What would have happened if instead of comparing image `i` to image `i+1` we had compared image `i-1` (previous image) to `i`?

In [None]:
for i in range(50):
    intensity = my_images[i-1].mean()
    next_intensity = my_images[i].mean()
    if abs(intensity - next_intensity) > 0.10 * intensity:
        print("Notice: intensity jumped between images {} and {}".format(i-1, i))
        break

There was no error! Did this solve our problem?

No, it did not. Consider the first pass through the loop. `i` is 0. `i-1` is -1. What is `my_images[-1]`?

In [None]:
my_images[-1]

`my_images[-1]` doesn't give a name error, -1 refers to the _last_ item in the list. But we don't want to compare the first and last images, so although this runs it's not the right behavior.

### Long stack traces

What can make the errors that we see in this course particularly daunting is that we use many libraries which use other libraries which in turn use more libraries, etc. This means that the peice of code that reports the error is often code we didn't write or didn't even know was being run, which can make errors feel unfair or unsolveable. But here's what's really happening.
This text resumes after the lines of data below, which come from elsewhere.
-- ==== Sys2Proof/Machine/DataRows.lean ====
section
/-! DEFINITION. The meanings of the descriptor, service, transfer, ordering, bond and kiln instructions of Floug (04, 05). What follows of itself
from an instruction is part of its effect: an operation starts, its accesses are made, its packets wait to leave. -/

namespace Sys2Proof.Machine

open Sys2Proof

/-- DLD (R187): Loads 64 bytes of local memory into a descriptor register, pending until loaded. -/
def execDld (c : Nat) (f : IFields) (s : State) : Host.Outcome State Fault Refusal := .next (settle (dldOp s c f))

/-- DST (R187): Stores a descriptor register as one brick-contained local write. -/
def execDst (c : Nat) (f : IFields) (s : State) : Host.Outcome State Fault Refusal := .next (settle (dstOp s c f))

/-- DSETW (R188): Sets one word of a descriptor register from a general register. -/
def execDsetw (c : Nat) (f : IFields) (s : State) : Host.Outcome State Fault Refusal := .next (issue s c 0x04 0x02 f ⟨.dw, .z, .gr, 3, false⟩ false (fun t =>
    advance (setD t c f.rd (setDWord (dReg (ctxOf t c) f.rd) f.imm.toNat (gReg (ctxOf t c) f.rb))) c false))

/-- DGETW (R188): Reads one word of a descriptor register into a general register. -/
def execDgetw (c : Nat) (f : IFields) (s : State) : Host.Outcome State Fault Refusal := .next (issue s c 0x04 0x03 f ⟨.gw, .dr, .z, 3, false⟩ false (fun t =>
    advance (setG t c f.rd (dWord (dReg (ctxOf t c) f.ra) f.imm.toNat)) c false))

/-- DZERO (R187): Zeroes a descriptor register. -/
def execDzero (c : Nat) (f : IFields) (s : State) : Host.Outcome State Fault Refusal := .next (issue s c 0x04 0x04 f ⟨.dw, .z, .z, 0, false⟩ false (fun t => advance (setD t c f.rd 0) c false))

/-- DMOV (R187): Copies one descriptor register to another. -/
def execDmov (c : Nat) (f : IFields) (s : State) : Host.Outcome State Fault Refusal := .next (issue s c 0x04 0x05 f ⟨.dw, .dr, .z, 0, false⟩ false (fun t => advance (setD t c f.rd (dReg (ctxOf t c) f.ra)) c false))

/-- SVC_RREG (R210): A service context reads a local register into g[RD]. (DEDUCED, log 39) -/
def execSvcRreg (c : Nat) (f : IFields) (s : State) : Host.Outcome State Fault Refusal := .next (svcRead s c f)

/-- SVC_WREG (R210): A service context writes a local register. -/
def execSvcWreg (c : Nat) (f : IFields) (s : State) : Host.Outcome State Fault Refusal := .next (settle (svcWrite s c f))

/-- SCHED_SAMPLE (R643): SVC.SCHED of kind SAMPLE requests a counter sample at time T. -/
def execSchedSample (c : Nat) (f : IFields) (s : State) : Host.Outcome State Fault Refusal := .next (settle (schedOp s c 0 f))

/-- SCHED_FENCE (R505): SVC.SCHED of kind FENCE requests a fence change at a course boundary. -/
def execSchedFence (c : Nat) (f : IFields) (s : State) : Host.Outcome State Fault Refusal := .next (settle (schedOp s c 1 f))

/-- SCHED_LEASE (R549): SVC.SCHED of kind LEASE requests lease changes at a course boundary. -/
def execSchedLease (c : Nat) (f : IFields) (s : State) : Host.Outcome State Fault Refusal := .next (settle (schedOp s c 2 f))

/-- SCHED_EPOCH (R564): SVC.SCHED of kind EPOCH requests key epoch switches or retires at a boundary. -/
def execSchedEpoch (c : Nat) (f : IFields) (s : State) : Host.Outcome State Fault Refusal := .next (settle (schedOp s c 3 f))

/-- SCHED_ROUTE (R491): SVC.SCHED of kind ROUTE requests a route bank swap at a boundary. -/
def execSchedRoute (c : Nat) (f : IFields) (s : State) : Host.Outcome State Fault Refusal := .next (settle (schedOp s c 4 f))

/-- SCHED_SCHEDULE (R526): SVC.SCHED of kind SCHEDULE requests a circuit bank swap at a boundary. -/
def execSchedSchedule (c : Nat) (f : IFields) (s : State) : Host.Outcome State Fault Refusal := .next (settle (schedOp s c 5 f))

/-- SCHED_MODULE (R617): SVC.SCHED of kind MODULE requests a firmware module swap at a boundary. -/
def execSchedModule (c : Nat) (f : IFields) (s : State) : Host.Outcome State Fault Refusal := .next (settle (schedOp s c 6 f))

/-- PUT (R227): Starts a put: translation, optional release, packets in address order, and an optional signal. -/
def execPut (c : Nat) (f : IFields) (s : State) : Host.Outcome State Fault Refusal := .next (settle (xferOp s c 0x00 .put f))

/-- GET (R227): Starts a get whose data returns on VC3 into LADDR, possibly served from the read-combining buffer. -/
def execGet (c : Nat) (f : IFields) (s : State) : Host.Outcome State Fault Refusal := .next (settle (xferOp s c 0x01 .get f))

/-- COPY (R232): Starts a copy from VEID2 to VEID, run as a put when the holder is local. -/
def execCopy (c : Nat) (f : IFields) (s : State) : Host.Outcome State Fault Refusal := .next (settle (xferOp s c 0x02 .copy f))

/-- SCATTER (R233): Starts a scatter over a list of entries with one signal per destination. -/
def execScatter (c : Nat) (f : IFields) (s : State) : Host.Outcome State Fault Refusal := .next (settle (sgOp s c 0x03 .scatter f))

/-- GATHER (R233): Starts a gather over a list of entries into consecutive local bytes. -/
def execGather (c : Nat) (f : IFields) (s : State) : Host.Outcome State Fault Refusal := .next (settle (sgOp s c 0x04 .gather f))

/-- ATOM_FADD (R239): Remote atomic fetch-add at the destination chip. -/
def execAtomFadd (c : Nat) (wide : Bool) (f : IFields) (s : State) : Host.Outcome State Fault Refusal := .next (settle (atomOp s c 0 wide f))

/-- ATOM_SWAP (R239): Remote atomic swap. -/
def execAtomSwap (c : Nat) (wide : Bool) (f : IFields) (s : State) : Host.Outcome State Fault Refusal := .next (settle (atomOp s c 1 wide f))

/-- ATOM_CAS (R239): Remote atomic compare-and-swap. -/
def execAtomCas (c : Nat) (wide : Bool) (f : IFields) (s : State) : Host.Outcome State Fault Refusal := .next (settle (atomOp s c 2 wide f))

/-- ATOM_MIN (R239): Remote atomic signed minimum. -/
def execAtomMin (c : Nat) (wide : Bool) (f : IFields) (s : State) : Host.Outcome State Fault Refusal := .next (settle (atomOp s c 3 wide f))

/-- ATOM_MAX (R239): Remote atomic signed maximum. -/
def execAtomMax (c : Nat) (wide : Bool) (f : IFields) (s : State) : Host.Outcome State Fault Refusal := .next (settle (atomOp s c 4 wide f))

/-- ATOM_MINU (R239): Remote atomic unsigned minimum. -/
def execAtomMinu (c : Nat) (wide : Bool) (f : IFields) (s : State) : Host.Outcome State Fault Refusal := .next (settle (atomOp s c 5 wide f))

/-- ATOM_MAXU (R239): Remote atomic unsigned maximum. -/
def execAtomMaxu (c : Nat) (wide : Bool) (f : IFields) (s : State) : Host.Outcome State Fault Refusal := .next (settle (atomOp s c 6 wide f))

/-- ATOM_AND (R239): Remote atomic and. -/
def execAtomAnd (c : Nat) (wide : Bool) (f : IFields) (s : State) : Host.Outcome State Fault Refusal := .next (settle (atomOp s c 7 wide f))

/-- ATOM_OR (R239): Remote atomic or. -/
def execAtomOr (c : Nat) (wide : Bool) (f : IFields) (s : State) : Host.Outcome State Fault Refusal := .next (settle (atomOp s c 8 wide f))

/-- ATOM_XOR (R239): Remote atomic xor. -/
def execAtomXor (c : Nat) (wide : Bool) (f : IFields) (s : State) : Host.Outcome State Fault Refusal := .next (settle (atomOp s c 9 wide f))

/-- MEASURE (R242): A measured load returns a word and its round-trip time and hop counts. -/
def execMeasure (c : Nat) (f : IFields) (s : State) : Host.Outcome State Fault Refusal := .next (settle (measureOp s c f))

/-- FENCE (R314): Holds the context until earlier operations reach completion at the scope, with acquire effects. -/
def execFence (c : Nat) (f : IFields) (s : State) : Host.Outcome State Fault Refusal := .next (settle (orderOp s c 0x00 true true f))

/-- REL (R312): Release at a scope: holds until earlier operations and local accesses complete at that scope. -/
def execRel (c : Nat) (f : IFields) (s : State) : Host.Outcome State Fault Refusal := .next (settle (orderOp s c 0x01 true false f))

/-- ACQ (R313): Acquire at a scope: holds until earlier reads return and invalidates the read-combining buffer. -/
def execAcq (c : Nat) (f : IFields) (s : State) : Host.Outcome State Fault Refusal := .next (settle (orderOp s c 0x02 false true f))

/-- PUBLISH (R246): Writes a flag as a release, issued at the destination only after earlier writes are coherent. -/
def execPublish (c : Nat) (f : IFields) (s : State) : Host.Outcome State Fault Refusal := .next (settle (publishOp s c f))

/-- BOND_START (R249): Starts a collective on a leased bond slot from a collective descriptor. -/
def execBondStart (c : Nat) (f : IFields) (s : State) : Host.Outcome State Fault Refusal := .next (settle (bondStartOp s c f))

/-- BOND_STEP (R251): Raises or removes the step limit of a running slot. -/
def execBondStep (c : Nat) (f : IFields) (s : State) : Host.Outcome State Fault Refusal := .next (settle (bondStepOp s c f))

/-- BOND_WAIT (R253): Holds the context until the slot has completed a step. -/
def execBondWait (c : Nat) (f : IFields) (s : State) : Host.Outcome State Fault Refusal := .next (bondWaitOp s c f)

/-- BOND_QUERY (R253): Returns the last step the slot has completed. -/
def execBondQuery (c : Nat) (f : IFields) (s : State) : Host.Outcome State Fault Refusal := .next (bondQueryOp s c f)

/-- KILN_LOAD (R257): Loads and checks a kiln program into a leased kiln slot. (DEDUCED, log 37) -/
def execKilnLoad (c : Nat) (f : IFields) (s : State) : Host.Outcome State Fault Refusal := .next (settle (kilnLoadOp s c f))

/-- KILN_PARAM (R257): Copies a descriptor into a kiln slot's parameter block. -/
def execKilnParam (c : Nat) (f : IFields) (s : State) : Host.Outcome State Fault Refusal := .next (kilnParamOp s c f)

end Sys2Proof.Machine
end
Imagine that you send me on an errand to buy groceries. You give me detailed instructions (a program) describing the steps to take. So I get in the car and start driving to the store. Half way there, I notice I'm out of gas. That's OK, I have my own program for dealing with that. "Buy gas at a station" is a bit of instructions you didn't know I had, nor did you anticipate me using, but it's being used now anyway. I pull into the gas station, get out of my car, pay for the gas, and try to start filling up. However, the gas cover locks from the inside. I don't know about this (new car), and send you a text trying to precisely describe the error: "Nozzle cannot pass through solid metal".

So here you are, having sent me to buy groceries, and I tell you I can't because "nozzle cannot pass through solid metal". Python is frustrating in the same way: generally it tells you the _lowest-level problem_ when it fails. It's important to keep this in mind: the piece of code that reports an error is probably not the one that caused it!

Stack traces report errors with the first call at the top. **This means that you should read a long stack trace by starting at the bottom and working up until you see a line of code that you wrote or a function you called.** This line is likely to be the line you have to change. Maybe you passed a string to a function when it needed an integer.

Lines below code you wrote in the stack trace may contain hints about what's wrong. Maybe the lowest error at the bottom of the stack trace is "Cannot subtract string from int", which is a cluse that there was a string where an int should be.

Higher lines tell you the context that the error happened in, i.e. what code ran before the error. Maybe you have a function that you use several times - you want to know _which_ usage of the function is giving you the error. If it's the 2nd time you use the function, then either the function _can_ work, but not in a particular context, or the function is being called in the 2nd location _before_ the first: the flow of your program is not what you expected.